The recovery of RV function should be considered as a marker of thrombolysis efficacy, while residual pulmonary vascular obstruction and cancer are independent predictors of long-term mortality. These results advocate the identification of high-risk patients by means of systematic lung-scan and echocardiography pre- and post-thrombolysis, and raise the question of the need for thromboendarterectomy in patients with residual pulmonary vascular obstruction.

摘要

背景

从一个纳入了249例接受溶栓治疗(TT)的确诊肺栓塞(PE)患者的登记数据库中,我们分析了住院病程和长期死亡率的预测因素。

方法与结果

住院病程的综合临床终点包括死亡、复发性PE、重复溶栓、外科取栓或出血并发症。
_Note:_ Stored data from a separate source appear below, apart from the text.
-- ==== Sys2Proof/Laws/Flow.lean ====
section
/-! SUPPORT. How pieces of pseudocode compose: one lemma per way a piece ends, the inversion of a sequence, and the
principle by which a property that the primitives keep is kept by every command. -/

namespace Sys2Proof.Machine

@[simp] theorem bind_ok {α β : Type} (a : α) (s : State) (f : α → State → Flow β) : (Flow.ok a s).bind f = f a s := rfl

@[simp] theorem bind_raised {α β : Type} (e : ErrCode) (s : State) (f : α → State → Flow β) :
    (Flow.raised e s : Flow α).bind f = .raised e s := rfl

@[simp] theorem bind_abandoned {α β : Type} (s : State) (f : α → State → Flow β) :
    (Flow.abandoned s : Flow α).bind f = .abandoned s := rfl

@[simp] theorem bind_stuck {α β : Type} (r : Fault) (f : α → State → Flow β) :
    (Flow.stuck r : Flow α).bind f = .stuck r := rfl

theorem bind_assoc {α β γ : Type} (x : Flow α) (f : α → State → Flow β) (g : β → State → Flow γ) :
    (x.bind f).bind g = x.bind fun a s => (f a s).bind g := by
  cases x <;> rfl

/-- A sequence ends with a value only if its first piece does. -/
theorem bind_eq_ok {α β : Type} {x : Flow α} {f : α → State → Flow β} {b : β} {t : State} :
    x.bind f = .ok b t ↔ ∃ a s, x = .ok a s ∧ f a s = .ok b t := by
  cases x <;> simp

/-- A sequence raises where its first piece does, or its second after it. -/
theorem bind_eq_raised {α β : Type} {x : Flow α} {f : α → State → Flow β} {e : ErrCode} {t : State} :
    x.bind f = .raised e t ↔ x = .raised e t ∨ ∃ a s, x = .ok a s ∧ f a s = .raised e t := by
  cases x <;> simp

/-- `P` holds of the state a piece of pseudocode leaves, however it ends. -/
def Flow.All {α : Type} (P : State → Prop) : Flow α → Prop
  | .ok _ s => P s
  | .raised _ s => P s
  | .abandoned s => P s
  | .stuck _ => True

/-- The piece does not stop at a fault. -/
def Flow.NotStuck {α : Type} : Flow α → Prop
  | .stuck _ => False
  | .ok _ _ => True
  | .raised _ _ => True
  | .abandoned _ => True

@[simp] theorem all_ok {α : Type} {P : State → Prop} (a : α) (s : State) : (Flow.ok a s).All P ↔ P s := Iff.rfl

@[simp] theorem all_raised {α : Type} {P : State → Prop} (e : ErrCode) (s : State) :
    (Flow.raised e s : Flow α).All P ↔ P s := Iff.rfl

@[simp] theorem all_abandoned {α : Type} {P : State → Prop} (s : State) :
    (Flow.abandoned s : Flow α).All P ↔ P s := Iff.rfl

@[simp] theorem all_stuck {α : Type} {P : State → Prop} (r : Fault) : (Flow.stuck r : Flow α).All P := trivial

/-- A sequence keeps what both its pieces keep. -/
theorem all_bind {α β : Type} {P : State → Prop} {x : Flow α} {f : α → State → Flow β} (hx : x.All P)
    (hf : ∀ a s, P s → (f a s).All P) : (x.bind f).All P := by
  cases x with
  | ok a s => exact hf a s hx
  | raised e s => exact hx
  | abandoned s => exact hx
  | stuck r => trivial

/-- What a command leaves, however its pseudocode ends (R151 to R154, R303, R331). -/
theorem runCommand_cases {body : State → Flow Unit} {s t : State} (h : runCommand body s = .next t) :
    (∃ u, body (clearOutcome s) = .ok () u ∧ t = done u) ∨
      (∃ e u, body (clearOutcome s) = .raised e u ∧ t = raiseError e u) ∨
      (∃ u, body (clearOutcome s) = .abandoned u ∧ t = coreReset u) := by
  unfold runCommand at h
  cases hb : body (clearOutcome s) with
  | ok a u => rw [hb] at h; exact .inl ⟨u, rfl, by simpa using h.symm⟩
  | raised e u => rw [hb] at h; exact .inr (.inl ⟨e, u, rfl, by simpa using h.symm⟩)
  | abandoned u => rw [hb] at h; exact .inr (.inr ⟨u, rfl, by simpa using h.symm⟩)
  | stuck r => rw [hb] at h; cases h

/-- A property that completion and reset keep is kept by a command whose pseudocode keeps it. -/
theorem runCommand_keeps {P : State → Prop} {body : State → Flow Unit} {s t : State}
    (h : runCommand body s = .next t) (hb : (body (clearOutcome s)).All P) (hd : ∀ u, P u → P (done u))
    (hr : ∀ e u, P u → P (raiseError e u)) (hc : ∀ u, P u → P (coreReset u)) : P t := by
  obtain ⟨u, hu, rfl⟩ | ⟨e, u, hu, rfl⟩ | ⟨u, hu, rfl⟩ := runCommand_cases h <;> rw [hu] at hb
  · exact hd u hb
  · exact hr e u hb
  · exact hc u hb

/-- Every command that ends leaves BUSY = 0 (R154, R303, R330). -/
theorem runCommand_not_busy {body : State → Flow Unit} {s t : State} (h : runCommand body s = .next t) :
    t.busy = false := by
  obtain ⟨u, -, rfl⟩ | ⟨e, u, -, rfl⟩ | ⟨u, -, rfl⟩ := runCommand_cases h <;> rfl

/-- A command completes where its pseudocode does not stop. -/
theorem runCommand_completes {body : State → Flow Unit} {s : State} (h : (body (clearOutcome s)).NotStuck) :
    ∃ t, runCommand body s = .next t := by
  unfold runCommand
  cases hb : body (clearOutcome s) with
  | ok a u => exact ⟨_, rfl⟩
  | raised e u => exact ⟨_, rfl⟩
  | abandoned u => exact ⟨_, rfl⟩
  | stuck r => rw [hb] at h; exact h.elim

theorem runCommand_ok {body : State → Flow Unit} {s u : State} (h : body (clearOutcome s) = .ok () u) :
    runCommand body s = .next (done u) := by
  simp [runCommand, h]

theorem runCommand_raised {body : State → Flow Unit} {s u : State} {e : ErrCode}
    (h : body (clearOutcome s) = .raised e u) : runCommand body s = .next (raiseError e u) := by
  simp [runCommand, h]

end Sys2Proof.Machine
end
长期随访包括生存分析以及PE相关事件的发生情况,PE相关事件定义为复发性深静脉血栓形成、复发性PE、充血性心力衰竭的发生或急性期存活患者纽约心脏协会功能分级变为III级或IV级。165例(66.3%)患者的住院临床过程平稳。TT后48小时内,80%的初始右心室(RV)功能障碍是可逆的。初始肺血管阻塞>70%(相对危险度[RR]=5.3[2.1;13.6]);就诊时血流动力学不稳定(RR=2.6[1.1;6]);TT后室间隔矛盾运动持续存在(RR=5.9[1.4;25.9]);以及置入腔静脉滤器(RR=3.7[1.4;9.4])是住院病程不佳的独立预测因素。平均随访时间为5.3±2.6年。在住院后存活的227例患者中,1年生存率为92%,3年生存率为79%,10年生存率为56%。长期死亡率的多变量预测因素为年龄>75岁(RR=2.73[2.18;3.21];P=0.0002)、溶栓治疗后肺血管阻塞持续>30%(RR=2.22[1.69;2.74];P=0.003)以及癌症(RR=2.03[1.40;2.65];P=0.04)。

结论

RV功能的恢复应被视为溶栓疗效的一个指标,而残余肺血管阻塞和癌症是长期死亡率的独立预测因素。这些结果提倡通过溶栓前后系统的肺部扫描和超声心动图来识别高危患者,并提出了对于有残余肺血管阻塞的患者是否需要进行血栓内膜切除术的问题。